2. Teknik ilişkiler. Bu ilişkilerin özü, çok seviyeli yönetim sistemlerinde büyük önem Ekip üyelerinin eylem ve işlevlerinde karşılıklı bağımlılık kazanır. Herkes kendi fonksiyonlarını net bir şekilde yerine getirmeli ve diğer çalışanların da aynı şekilde fonksiyonlarını net bir şekilde yerine getirmesini sağlamalıdır, aksi takdirde faaliyetlerin tam anlamıyla koordineli ve etkili bir şekilde gerçekleştirilmesi mümkün değildir.

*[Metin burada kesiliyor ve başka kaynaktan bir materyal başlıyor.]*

-- ==== Sys2Proof/Laws/Ops.lean ====
section
/-!
SUPPORT. What raising an event changes: the headers, Sediment and the push queues, and nothing else.
-/
set_option autoImplicit false
namespace Sys2Proof.Machine

/-! ### Drawing and advancing -/

@[simp] theorem State.draw_hdr (s : State) : s.draw.hdr = s.hdr := rfl
@[simp] theorem State.draw_tags (s : State) : s.draw.tags = s.tags := rfl
@[simp] theorem State.draw_log (s : State) : s.draw.log = s.log := rfl
@[simp] theorem State.draw_sup (s : State) : s.draw.sup = s.sup := rfl
@[simp] theorem State.draw_pwr (s : State) : s.draw.pwr = s.pwr := rfl
@[simp] theorem State.draw_thm (s : State) : s.draw.thm = s.thm := rfl
@[simp] theorem State.draw_bst (s : State) : s.draw.bst = s.bst := rfl
@[simp] theorem State.draw_tim (s : State) : s.draw.tim = s.tim := rfl
@[simp] theorem State.draw_gns (s : State) : s.draw.gns = s.gns := rfl
@[simp] theorem State.draw_fus (s : State) : s.draw.fus = s.fus := rfl
@[simp] theorem State.draw_slv (s : State) : s.draw.slv = s.slv := rfl
@[simp] theorem State.draw_ctl (s : State) : s.draw.ctl = s.ctl := rfl
@[simp] theorem State.draw_srv (s : State) : s.draw.srv = s.srv := rfl
@[simp] theorem State.draw_sig (s : State) : s.draw.sig = s.sig := rfl
@[simp] theorem State.draw_fio (s : State) : s.draw.fio = s.fio := rfl
@[simp] theorem State.draw_saf (s : State) : s.draw.saf = s.saf := rfl
@[simp] theorem State.draw_can (s : State) : s.draw.can = s.can := rfl
@[simp] theorem State.draw_ser (s : State) : s.draw.ser = s.ser := rfl
@[simp] theorem State.draw_eth (s : State) : s.draw.eth = s.eth := rfl
@[simp] theorem State.draw_ses (s : State) : s.draw.ses = s.ses := rfl
@[simp] theorem State.draw_icx (s : State) : s.draw.icx = s.icx := rfl
@[simp] theorem State.draw_aqf (s : State) : s.draw.aqf = s.aqf := rfl
@[simp] theorem State.draw_cfg (s : State) : s.draw.cfg = s.cfg := rfl
@[simp] theorem State.draw_free (s : State) : s.draw.free = s.free + 1 := rfl
@[simp] theorem State.draw_pending (s : State) : s.draw.pending = s.pending := rfl
@[simp] theorem State.advance_hdr (t : Nat) (s : State) : (s.advance t).hdr = s.hdr := rfl
@[simp] theorem State.advance_tags (t : Nat) (s : State) : (s.advance t).tags = s.tags := rfl
@[simp] theorem State.advance_log (t : Nat) (s : State) : (s.advance t).log = s.log := rfl
@[simp] theorem State.advance_sup (t : Nat) (s : State) : (s.advance t).sup = s.sup := rfl
@[simp] theorem State.advance_pwr (t : Nat) (s : State) : (s.advance t).pwr = s.pwr := rfl
@[simp] theorem State.advance_thm (t : Nat) (s : State) : (s.advance t).thm = s.thm := rfl
@[simp] theorem State.advance_bst (t : Nat) (s : State) : (s.advance t).bst = s.bst := rfl
@[simp] theorem State.advance_gns (t : Nat) (s : State) : (s.advance t).gns = s.gns := rfl
@[simp] theorem State.advance_fus (t : Nat) (s : State) : (s.advance t).fus = s.fus := rfl
@[simp] theorem State.advance_slv (t : Nat) (s : State) : (s.advance t).slv = s.slv := rfl
@[simp] theorem State.advance_ctl (t : Nat) (s : State) : (s.advance t).ctl = s.ctl := rfl
@[simp] theorem State.advance_srv (t : Nat) (s : State) : (s.advance t).srv = s.srv := rfl
@[simp] theorem State.advance_sig (t : Nat) (s : State) : (s.advance t).sig = s.sig := rfl
@[simp] theorem State.advance_fio (t : Nat) (s : State) : (s.advance t).fio = s.fio := rfl
@[simp] theorem State.advance_saf (t : Nat) (s : State) : (s.advance t).saf = s.saf := rfl
@[simp] theorem State.advance_can (t : Nat) (s : State) : (s.advance t).can = s.can := rfl
@[simp] theorem State.advance_ser (t : Nat) (s : State) : (s.advance t).ser = s.ser := rfl
@[simp] theorem State.advance_eth (t : Nat) (s : State) : (s.advance t).eth = s.eth := rfl
@[simp] theorem State.advance_ses (t : Nat) (s : State) : (s.advance t).ses = s.ses := rfl
@[simp] theorem State.advance_icx (t : Nat) (s : State) : (s.advance t).icx = s.icx := rfl
@[simp] theorem State.advance_aqf (t : Nat) (s : State) : (s.advance t).aqf = s.aqf := rfl
@[simp] theorem State.advance_cfg (t : Nat) (s : State) : (s.advance t).cfg = s.cfg := rfl
@[simp] theorem State.advance_free (t : Nat) (s : State) : (s.advance t).free = s.free := rfl
@[simp] theorem State.advance_pending (t : Nat) (s : State) : (s.advance t).pending = s.pending := rfl
@[simp] theorem State.advance_now (t : Nat) (s : State) : (s.advance t).tim.now = max s.tim.now t := rfl

/-! ### Pushes -/

/-- A session without its push queue. -/
def Session.bare (x : Session) : Session := { x with push := [], gap := 0 }

/-- Two states of the sessions that differ in their push queues only. -/
def SesState.alike (a b : SesState) : Prop :=
  (∃ d l, b = { a with pushDrops := d, sessions := l }) ∧ b.sessions.map Session.bare = a.sessions.map Session.bare

theorem SesState.alike_refl (a : SesState) : a.alike a := ⟨⟨_, _, rfl⟩, rfl⟩

theorem SesState.alike_trans (a b c : SesState) (h : a.alike b) (k : b.alike c) : a.alike c := by
  obtain ⟨⟨d, l, rfl⟩, h⟩ := h
  obtain ⟨⟨d', l', rfl⟩, k⟩ := k
  exact ⟨⟨d', l', rfl⟩, k.trans h⟩

theorem pushRecord_alike (r : SedRecord) (b : SesState) : b.alike (pushRecord r b) := by
  refine ⟨⟨_, _, rfl⟩, ?_⟩
  simp only [pushRecord, List.map_map]
  refine List.map_congr_left fun x _ => ?_
  simp only [Function.comp]
  split
  · split <;> rfl
  · rfl

theorem pushAll_alike (l : List SedRecord) (b : SesState) : b.alike (l.foldl (fun b r => pushRecord r b) b) := by
  induction l generalizing b with
  | nil => exact b.alike_refl
  | cons r l ih => exact b.alike_trans _ _ (pushRecord_alike r b) (ih _)

theorem SesState.alike_length (a b : SesState) (h : a.alike b) : b.sessions.length = a.sessions.length := by
  simpa using congrArg List.length h.2

theorem SesState.alike_session (a b : SesState) (h : a.alike b) (i : Nat) : (b.session i).bare = (a.session i).bare := by
  have e := congrArg (fun l => l[i]?) h.2
  simp only [List.getElem?_map] at e
  simp only [SesState.session, List.getD_eq_getElem?_getD]
  cases ha : a.sessions[i]? <;> cases hb : b.sessions[i]? <;> simp_all

/-! ### Events -/

theorem State.overflowFirst_eq (s : State) :
    ∃ h l, s.overflowFirst = { s with hdr := h, log := l } ∧ h.length = s.hdr.length := by
  unfold State.overflowFirst
  split
  · exact ⟨_, _, rfl, by simp [countEvent, updAt]⟩
  · exact ⟨_, _, rfl, rfl⟩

3. Bilgi ilişkileri- Bir nesnenin tüm durumları ve bilgi verenin bildiği ve bilgi verilen kişinin de görevlerini etkili bir şekilde yerine getirebilmesi için bilmesi gereken durumlar hakkındaki değişiklikler hakkında tek taraflı veya karşılıklı bilgilendirme süreçleriyle ilişkili ilişkiler.

4. Uzmanlaşmış İlişkiler yönetimde iş bölümü (hedeflerin ve bunlara ulaşmak için eylemlerin dağıtımı) ile ilişkilidir.

5. Hiyerarşik ilişkiler. Bunlar, her bir alt yönetim düzeyinin daha yüksek bir yönetim düzeyine tabi olduğu, yönetim merdiveninin (dikey yönetim) çeşitli adımlarında yer alan sistem bağlantıları veya hücreleri arasındaki ilişkilerdir.